Her sistem gibi İslâm da kendi cemiyetini belli esaslar üzerine kur­muştur. İnançta tevhidi; cemiyette de uhuvveti yani kardeşliği esas al­mıştır. Dolayısıyla İslâm toplumu, sınırları İslâm imanıyla çizilmiş kardeşler topluluğudur. Bu topluluk ve kardeşliğe imandan başka hiç bir şey, me­sela ne ırk, ne renk ne de coğrafya sınır çizemez. İslâm kardeşliğinin ye­gâne belirleyici ön şartı "La ilahe illallah Muhammedur'r-rasulullah" de­mektir. Bu kelime-i tevhîd'i söyleyen herkes müslümandır ve öteki müslümanların din kardeşidir. Yüce kitabımız Kur'an-ı Kerim'de bu ger­çek, "Mü'minler ancak kardeştirler" diye pek açık biçimde belirlenmiş ve ilan edilmiştir.

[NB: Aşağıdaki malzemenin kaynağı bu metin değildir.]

/-- first_hop: an unordered packet decides for itself; an ordered one takes its flowlet's decision (R392, R394). -/
def State.firstHop (s : State) (c : RCtx) (p : Pkt) : State × Nat × Route :=
  let fresh := fun (s : State) =>
    match s.adaptive c p with
    | (s, some x) => (s.countDecision c.d x, some x)
    | (s, none) => (s, none)
  if !p.ordered then
    match fresh s with
    | (s, some x) => (s, x.1.inter, .hop x.1.np x.1.pos)
    | (s, none) => (s, 0xFFF, .discard 1)
  else
    let f := tget (s.rtb c.d).flows p.hash
    let stored := match f with
      | some f => if s.gapNs c.d ≤ s.now - f.seen then none else match f.port with
        | some np => if s.npUsable c.d np then some (f, np) else none
        | none => none
      | none => none
    match stored with
    | some (f, np) =>
      let s := s.modRtb c.d (fun x => { x with flows := tput x.flows p.hash { f with seen := s.now } })
      let (e, i) := s.portOf np
      (s.when f.detour (fun s => s.bump c.d RTB.DETOURS.COUNT), f.inter, .hop np (if s.role e i = .global then 2 else 1))
    | none =>
      let s := s.bump c.d RTB.FLOWLETS.COUNT
      match fresh s with
      | (s, some x) =>
        let f : Flow := { seen := s.now, sel := s.seedCur c.d, inter := x.1.inter, port := some x.1.np, detour := x.1.detour && !x.2 }
        (s.modRtb c.d (fun y => { y with flows := tput y.flows p.hash f }), x.1.inter, .hop x.1.np x.1.pos)
      | (s, none) => (s, 0xFFF, .discard 1)

/-- A forwarded ordered packet's flowlet at this die (R394). -/
def State.forwardFlow (s : State) (d : Die) (p : Pkt) : State :=
  if !p.ordered then s
  else
    let put := fun (s : State) (f : Flow) => s.modRtb d (fun x => { x with flows := tput x.flows p.hash f })
    match tget (s.rtb d).flows p.hash with
    | some f =>
      if s.gapNs d ≤ s.now - f.seen then
        put (s.bump d RTB.FLOWLETS.COUNT) { f with seen := s.now, sel := s.seedCur d }
      else put s { f with seen := s.now }
    | none => put (s.bump d RTB.FLOWLETS.COUNT) { seen := s.now, sel := s.seedCur d, inter := 0xFFF, port := none, detour := false }

/-- route of R386: what becomes of a packet at a die, and the EPOCH and INTERMEDIATE it then carries. `injected` is true
where this die injects it. A router field of 32 or more has no route (R373). -/
def State.route (s : State) (d : Die) (p : Pkt) (injected : Bool) : State × Pkt × Route :=
  if !s.on d RTB.MY_FEA.VALID then (s, p, .discard 1)
  else
    let p := if injected then { p with epoch := s.on d RTB.EPOCH.INJECT } else p
    let home := feaGroup p.dest == s.myGroup d && feaRouter p.dest == s.myRouter d
    if home && (ejectDie p.dest == d || !s.on d RTB.SPLIT.SPLIT) then (s, p, .eject)
    else if 6 ≤ p.hopClass then (s, p, .discard 4)
    else if !s.verValid d (b2n p.epoch) then (s, p, .discard 2)
    else if !home && 32 ≤ feaRouter p.dest then (s, p, .discard 1)
    else
      let c : RCtx := { d := d, v := b2n p.epoch, ordered := p.ordered }
      if home then
        let (s, r) := s.localHop c p (s.myRouter d) (if d = .a then 2 else 1) []
        (s, p, r)
      else if p.hopClass = 0 then
        let (s, inter, r) := s.firstHop c p
        (s, { p with inter := inter }, r)
      else
        let (s, r) := (s.forwardFlow d p).transitRoute c p
        (s, p, r)

/-- Count and record a discard in LAST_DROP (R378, R382, R389, R400). -/
def State.routeDrop (s : State) (d : Die) (p : Pkt) (reason : Nat) : State :=
  let s := s.bump d (if reason = 2 then RTB.EPOCH_DROPS.COUNT else if reason = 3 then RTB.HOLD_DROPS.COUNT else RTB.NO_ROUTE_DROPS.COUNT)
  s.wrs d [(RTB.LAST_DROP.DEST_FEA, p.dest), (RTB.LAST_DROP.REASON, reason), (RTB.LAST_DROP.HOP_CLASS, p.hopClass),
    (RTB.LAST_DROP.EPOCH, b2n p.epoch), (RTB.LAST_DROP.SRC_FEA, p.src)]

/-! ## Route-table registers and commands (R373, R381, R382, R406 to R408) -/

/-- A register write by a requester that needs a warden's rights. Such a command carries no view, and a violation is recorded with VIEW 0
(log entry 153). -/
def State.asWarden (s : State) (rq : Requester) (d : Die) (off : Nat) (act : State → State) : State :=
  if !s.barUp rq then s else if s.privileged rq then act s else s.privViolation rq 0 (d.base + off)

/-- Write MY_FEA: only while both versions are INVALID (R406). -/
def State.myFeaWrite (s : State) (d : Die) (v : Nat) : State :=
  if s.verValid d 0 || s.verValid d 1 then s.wr d RTB.VERSION_STATUS.WRITE_REJECT 1
  else s.wrs d [(RTB.MY_FEA.ROUTER, bitsOf v 6 6), (RTB.MY_FEA.GROUP, bitsOf v 12 12), (RTB.MY_FEA.VALID, bitsOf v 31 1)]

/-- MY_FEA_WRITE. -/
def execMyFeaWrite (rq : Requester) (d : Die) (v : W64) (s : State) : Host.Outcome State Fault Refusal :=
  .next (s.asWarden rq d RTB.MY_FEA.ROUTER.off (fun s => s.myFeaWrite d v.toNat))

/-- A table entry without its reserved bits (R380; 03_register_model.md R83). -/
def entryBits (table v : Nat) : Nat :=
  match table with
  | 0 => bitsOf v 0 6 + bitsOf v 8 40 * 2 ^ 8
  | 1 => bitsOf v 0 16
  | _ => bitsOf v 0 8

/-- Write an entry of a version's table (0 group, 1 local, 2 slot): ignored while the version is VALID (R381). -/
def State.tableWrite (s : State) (d : Die) (v table entry value : Nat) : State :=
  if s.verValid d v then s.wr d RTB.VERSION_STATUS.WRITE_REJECT 1
  else match table with
    | 0 => if entry < 4096 then s.wr d (RTB.GROUP v entry) (entryBits 0 value) else s
    | 1 => if entry < 32 then s.wr d (RTB.LOCAL v entry) (entryBits 1 value) else s
    | _ => if entry < 32 then s.wr d (RTB.SLOT v entry) (entryBits 2 value) else s

/-- Offset of a table entry. -/
def tableOff (v table entry : Nat) : Nat :=
  match table with
  | 0 => (RTB.GROUP v entry).off
  | 1 => (RTB.LOCAL v entry).off
  | _ => (RTB.SLOT v entry).off

/-- ROUTE_TABLE_WRITE. -/
def execRouteTableWrite (rq : Requester) (d : Die) (v : Fin 2) (table : Fin 3) (entry : Fin 4096) (value : W64) (s : State) :
    Host.Outcome State Fault Refusal :=
  .next (s.asWarden rq d (tableOff v.val table.val entry.val) (fun s => s.tableWrite d v.val table.val entry.val value.toNat))

/-- Write EPOCH.INJECT: ignored when it names an INVALID version (R382). -/
def State.injectWrite (s : State) (d : Die) (v : Nat) : State :=
  if s.verValid d v then s.wr d RTB.EPOCH.INJECT v else s.wr d RTB.VERSION_STATUS.WRITE_REJECT 1

/-- EPOCH_INJECT_WRITE. -/
def execEpochInjectWrite (rq : Requester) (d : Die) (v : Fin 2) (s : State) : Host.Outcome State Fault Refusal :=
  .next (s.asWarden rq d RTB.EPOCH.INJECT.off (fun s => s.injectWrite d v.val))

/-- Ports that a version's tables name, with their table number and entry. -/
def State.namedPorts (s : State) (d : Die) (v : Nat) : List (Nat × Nat × Nat) :=
  (List.range 32).flatMap (fun r => ((lPrimary (s.localEntry d v r)).toList ++ (lAlt (s.localEntry d v r)).toList).map (fun np => (np, 2, r))) ++
  (List.range 32).flatMap (fun k => ((slotNp (s.slotEntry d v k)).toList).map (fun np => (np, 3, k)))

def firstRepeat : List (Nat × Nat × Nat) → List Nat → Option (Nat × Nat)
  | [], _ => none
  | (np, t, e) :: l, seen => if seen.contains np then some (t, e) else firstRepeat l (np :: seen)

def State.npRole (s : State) (np : Nat) : PortRole :=
  if 2 * s.portsPerDie ≤ np then .unused else let (d, i) := s.portOf np; s.role d i

/-- The first VALIDATE rule that a version breaks: detail code, table, entry (R381, R407). -/
def State.validateFault (s : State) (d : Die) (v : Nat) : Option (Nat × Nat × Nat) :=
  let ge := s.groupEntry d v
  let mine := s.myGroup d
  let me := s.myRouter d
  let selfBad := (List.range 4096).find? (fun g =>
    (if g = mine then !(gValid (ge g) && gSelf (ge g)) else gSelf (ge g)) || (g == 0xFFF && gValid (ge g)))
  let exitOk := fun (x : Nat × Nat) =>
    if x.1 = me then (slotNp (s.slotEntry d v x.2)).isSome else (lPrimary (s.localEntry d v x.1)).isSome
  let exitBad := (List.range 4096).find? (fun g => gValid (ge g) && !gSelf (ge g) &&
    !(1 ≤ gCount (ge g) && gCount (ge g) ≤ 4 && (gExits (ge g)).all exitOk))
  let okIn := fun (o : Option Nat) (l : List PortRole) => match o with | some np => l.contains (s.npRole np) | none => true
  let roleL := (List.range 32).find? (fun r => !(okIn (lPrimary (s.localEntry d v r)) [.local_] &&
    okIn (lAlt (s.localEntry d v r)) [.local_, .spare]))
  let roleS := (List.range 32).find? (fun k => !okIn (slotNp (s.slotEntry d v k)) [.global])
  if !s.on d RTB.MY_FEA.VALID then some (1, 0, 0)
  else match selfBad, exitBad, roleL, roleS with
    | some g, _, _, _ => some (2, 1, g)
    | none, some g, _, _ => some (3, 1, g)
    | none, none, some r, _ => some (4, 2, r)
    | none, none, none, some k => some (4, 3, k)
    | none, none, none, none =>
      let own := s.localEntry d v me
      match firstRepeat (s.namedPorts d v) [] with
      | some (t, e) => some (5, t, e)
      | none => if (lPrimary own).isSome || (lAlt own).isSome then some (5, 2, me) else none

/-- A version command (R406, R407). -/
def State.verCommand (s : State) (rq : Requester) (d : Die) (op v : Nat) (act : State → Except (Nat × Nat) State) : State :=
  s.asWarden rq d RTB.VERSION_CMD.OP.off (fun s =>
    if s.on d RTB.VERSION_STATUS.BUSY then s.wr d RTB.VERSION_STATUS.GO_REJECT 1
    else
      let s := s.wrs d [(RTB.VERSION_CMD.OP, op), (RTB.VERSION_CMD.VERSION, v)]
      let fin := fun (s : State) (code detail index : Nat) =>
        s.wrs d [(RTB.VERSION_STATUS.DONE, 1), (RTB.VERSION_STATUS.CODE, code), (RTB.VERSION_STATUS.DETAIL, detail),
          (RTB.VERSION_STATUS.INDEX, index)]
      match act s with
      | .ok s => fin s stOK 0 0
      | .error (detail, index) => fin s stFORMAT detail index)

def verState (v : Nat) : Fld := if v = 0 then RTB.EPOCH.STATE0 else RTB.EPOCH.STATE1

/-- VALIDATE (R381, R407). -/
def execValidate (rq : Requester) (d : Die) (v : Fin 2) (s : State) : Host.Outcome State Fault Refusal :=
  .next (s.verCommand rq d 1 v.val (fun s =>
    if s.verValid d v.val then .error (6, 0)
    else match s.validateFault d v.val with
      | some (detail, t, e) => .error (detail, t * 4096 + e)
      | none => .ok (s.wr d (verState v.val) 1)))

/-- VERSION_INVALIDATE (R382, R407). -/
def execVersionInvalidate (rq : Requester) (d : Die) (v : Fin 2) (s : State) : Host.Outcome State Fault Refusal :=
  .next (s.verCommand rq d 2 v.val (fun s =>
    if s.rd d RTB.EPOCH.INJECT = v.val then .error (6, 0) else .ok (s.wr d (verState v.val) 0)))

/-! ## Group status (R383, R384, R404, R409) -/

/-- Bits of a list of truth values. -/
def bitsFrom (l : List Bool) : Nat := l.foldr (fun b n => b2n b + 2 * n) 0

/-- Six-bit values packed from bit 0. -/
def pack6 (l : List Nat) : Nat := l.foldr (fun p n => p % 64 + 64 * n) 0

/-- The contents of this die's next GROUP_STATUS. -/
def State.statusUnit (s : State) (d : Die) : List Byte :=
  let v := s.rd d RTB.EPOCH.INJECT
  let split := s.on d RTB.SPLIT.SPLIT
  let c : RCtx := { d := d, v := v, ordered := true }
  let slot := fun (k : Nat) => slotNp (s.slotEntry d v k)
  let gl := (List.range 32).map (fun k => match slot k with | some np => s.npUsable d np | none => false)
  let ll := (List.range 32).map (fun r => (s.directPort c r 0).isSome)
  let gp := (List.range 32).map (fun k => match slot k with | some np => s.npPressure np | none => 0)
  let lp := (List.range 32).map (fun r => match s.directPort c r 0 with | some np => s.npPressure np | none => 0)
  leBytes 2 (s.myRouter d + (if split then d.num + 1 else 0) * 2 ^ 8) ++ leBytes 2 (s.rtb d).gsSeq ++
    leBytes 4 (bitsFrom gl) ++ leBytes 4 (bitsFrom ll) ++ leBytes 24 (pack6 gp) ++ leBytes 24 (pack6 lp) ++ leBytes 4 0

/-- Crossbar port number of a switch-core port, as OUT_XP carries it: 64 more for the second port of a shared one. -/
def xpOf (key : Nat) : Nat := if key < 64 then key / 2 + 64 * (key % 2) else 32 + (key - 64)
def keyOf (xp : Nat) : Nat := if 64 ≤ xp then 2 * (xp % 64) + 1 else if xp < 32 then 2 * xp else 64 + (xp - 32) % 8

/-- A GROUP_STATUS for one port: the switch core is told its output port by the transit tag. -/
def State.statusPkt (s : State) (d : Die) (i : Nat) : Pkt :=
  let fea := s.rd d (LLU.PARTNER.FEA i) / 64 * 64 + (if s.landsOn (s.npOf d i) = 2 then 2 else 0)
  { mkPkt cGROUP_STATUS vMGT false fea 0 0 (s.statusUnit d) with
    src := s.myFea d (2 * d.num), outXp := xpOf (s.portKey i 0), bridgeClass := 1, transit := true }

/-- Ports of a die over which group status goes. -/
def State.statusPorts (s : State) (d : Die) : List Nat :=
  (List.range s.portsPerDie).filter (fun i => s.portLive d i && (s.role d i == .local_ || s.role d i == .spare))

/-- Send GROUP_STATUS over each live LOCAL and SPARE port of the die. -/
def State.sendStatus (s : State) (d : Die) : State :=
  if !s.on d RTB.MY_FEA.VALID then s
  else (s.statusPorts d).foldl (fun s i =>
    (s.sendCtl d (s.statusPkt d i)).modRtb d (fun r => { r with gsSeq := (r.gsSeq + 1) % 65536 })) s

/-- GROUP_STATUS_PERIOD (R383): due at each period, and at once after a change of liveness. -/
def execGroupStatusPeriod (d : Die) (s : State) : Host.Outcome State Fault Refusal :=
  .next (if s.now < (s.rtb d).gsAt then s
    else (s.sendStatus d).modRtb d (fun r => { r with gsAt := s.now + min 10000 (max 250 (s.rd d RTB.GS_CFG.PERIOD_NS)) }))

/-- The status that a GROUP_STATUS data unit holds. -/
def parseStatus (b : List Byte) (now : Nat) : Nat × PeerStatus :=
  let n := fun (i k : Nat) => leNat ((b.drop i).take k)
  let six := fun (i : Nat) => (List.range 32).map (fun k => bitsOf (n i 24) (6 * k) 6)
  let st : PeerStatus := ⟨now, bitsOf (n 0 2) 8 2, n 2 2, n 4 4, n 8 4, six 12, six 36⟩
  (bitsOf (n 0 2) 0 6, st)

/-- Take a status in on a die: for a whole device it replaces what its halves said. -/
def State.putStatus (s : State) (d : Die) (r : Nat) (p : PeerStatus) : State :=
  if 32 ≤ r then s
  else
    let h := if p.half = 2 then 1 else 0
    let k := 2 * r + h
    s.modRtb d (fun x =>
      let old := if p.half = 0 then tdel x.peers (2 * r + 1) else x.peers
      { x with peers := tput old k p, stale := x.stale.filter (· != k) })

/-- GROUP_STATUS (R383): consumed, and shared with the other die over the bridge. -/
def execGroupStatus (d : Die) (s : State) : Host.Outcome State Fault Refusal :=
  .next (match (s.rtb d).inbox with
    | [] => s
    | p :: l =>
      let s := s.modRtb d (fun x => { x with inbox := l })
      let (r, st) := parseStatus p.data s.now
      let s := s.putStatus d r st
      if s.on d RTB.SPLIT.SPLIT then s else s.putStatus d.other r st)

Sevgili Peygamberimiz de "Müslüman müslümanın kardeşi­dir" buyurmuş, dünyanın neresinde olursa olsun, hangi devirde yaşamış bulunursa bulunsun, bütün müslümanların birbirlerinin din kardeşi ol­duklarını tüm dünyaya duyurmuştur. Hatta bizzat kendisi Medine'yi teşrif ettiklerinde, Mekke'den gelen muhâcirlerden her birini Medineli müslümanlardan biri ile kardeş ilân etmiş, böylece ilk İslâm cemiyetini, kardeşlik esas ve uygulamasıyla başlatmıştır.

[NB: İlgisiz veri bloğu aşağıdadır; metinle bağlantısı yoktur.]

/-- A credit comes back: to a bridge port's VC, to its shared credits, or to a NoC class. -/
def State.creditIn (s : State) (d : Die) (k n : Nat) : State :=
  if k % 32 = 31 then s.modSwc d (fun x => { x with shr := nadd x.shr (k / 32) n })
  else if k % 32 = 30 then s.modBridge d (fun b => { b with nocUsed := nput b.nocUsed (k / 32 - 72) (nget b.nocUsed (k / 32 - 72) - n) })
  else s.modSwc d (fun x => { x with ded := nadd x.ded k n })

/-- The fields of a flit that passed its check: credit, acknowledgement, NACK. The shared credit of a bridge port has CREDIT_CH
port * 32 + 31, and NoC credit port * 32 + 30: the spec's table names only the port with the VC or the NoC class (log entry 145). -/
def State.bflitFields (s : State) (d : Die) (m : Nat) (f : BFlit) : State :=
  let s := match f.credit with
    | some (k, n) => s.creditIn d k n
    | none => s
  let s := match f.ack with
    | some a => s.modBmod d m (fun x => { x with buf := x.buf.filter (fun g => sbefore 65536 a g.seq) })
    | none => s
  s.when f.nack (fun s => s.replayBmod d m)

/-- The oldest flit on its way to a die over a module arrives, some of its bytes changed. An acknowledgement is due to one that
carried units or a credit; one outside the 1,024 flits of the re-sequence buffer was delivered before. -/
def State.bflitIn (s : State) (d : Die) (m : Nat) (err : List (Nat × Byte)) : State :=
  match (s.bmod d.other m).wire with
  | [] => s
  | f :: l =>
    let s := s.modBmod d.other m (fun x => { x with wire := l })
    let x := s.bmod d m
    if bflitGood (changed f.bytes err) x.nextRx then
      let s := s.modBmod d m (fun x => { x with rxAt := s.now, awaiting := false, nextRx := (x.nextRx + 1) % 65536, gotData := true,
                                                ackDue := x.ackDue || !f.idle || f.credit.isSome })
      let s := s.bflitFields d m f
      if f.idle ∨ 1024 ≤ (f.stripe + 4096 - (s.bridge d).stripeRx) % 4096 then s
      else State.resequence d 1024 (s.modBridge d (fun b => { b with held := tput b.held f.stripe f }))
    else s.modBmod d m (fun x => { x with awaiting := true, fails := if x.awaiting then x.fails else x.fails ++ [s.now] })

/-! ## Retrains, retirement of a module, and the split (16_faults.md R506, R507) -/

/-- BRIDGE_MODULE_SILENT: no valid flit for 1 µs; the module retrains at both ends. -/
def execBridgeModuleSilent (d : Die) (m : Fin 16) (s : State) : Host.Outcome State Fault Refusal :=
  .next (
    let x := s.bmod d m.val
    if !x.live ∨ s.now < x.rxAt + 1000 then s
    else
      let go := fun (s : State) (d : Die) => s.modBmod d m.val (fun x => { x with live := false, training := true, trainAt := s.now, wire := [] })
      (go (go s .a) .b).showBridge)

/-- Complete a packet whose remaining units will never arrive with poisoned zero units (14_link_layer.md R472), as the last packet
of an input VC. -/
def State.fillPacket (s : State) (d : Die) (k : Nat) : State × Bool :=
  match ((s.swc d).inList k).getLast? with
  | none => (s, false)
  | some q =>
    if q.pkt.len < q.arrived then (s, false)
    else
      let n := q.pkt.len + 1 - q.arrived
      let s := s.modSwc d (fun x => x.setIns k ((x.inList k).dropLast ++
        [{ q with pkt := { q.pkt with data := q.pkt.data ++ List.replicate (64 * n) 0 }, arrived := q.pkt.len + 1,
                  basin := q.basin ++ List.replicate n true, marks := q.marks ++ List.replicate n true }]))
      (s.consumeAll d k, true)

/-- A split leaves a packet of an input VC that was for the other die: sent in part it is discarded, else it is routed again. -/
def splitPkt (q : InPkt) : InPkt :=
  match q.out with
  | some (o, _) =>
    if isBridge o then
      if q.sent = 0 then { q with out := none, pkt := { q.pkt with transit := false, outXp := 0, bridgeClass := 0 } }
      else { q with drop := true }
    else q
  | none => q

Modern dünyanın "toplum dayanışması" dediği ve aradığı oluşumu, Hz. Peygamber, kıyamete kadar yaşayacak olan ümmetine örnek olmak üzere muâhât (kardeşlik) uygu­lamasıyla, daha ilk İslâm toplumunda gerçekleştirmiştir. Bu sebeple müslümanlar, kardeşliği Kitap ve Sünnet ile ilan edilmiş ve Medine İslâm top­lumuyla o kardeşliği yaşamaya başlamış bir ümmettir.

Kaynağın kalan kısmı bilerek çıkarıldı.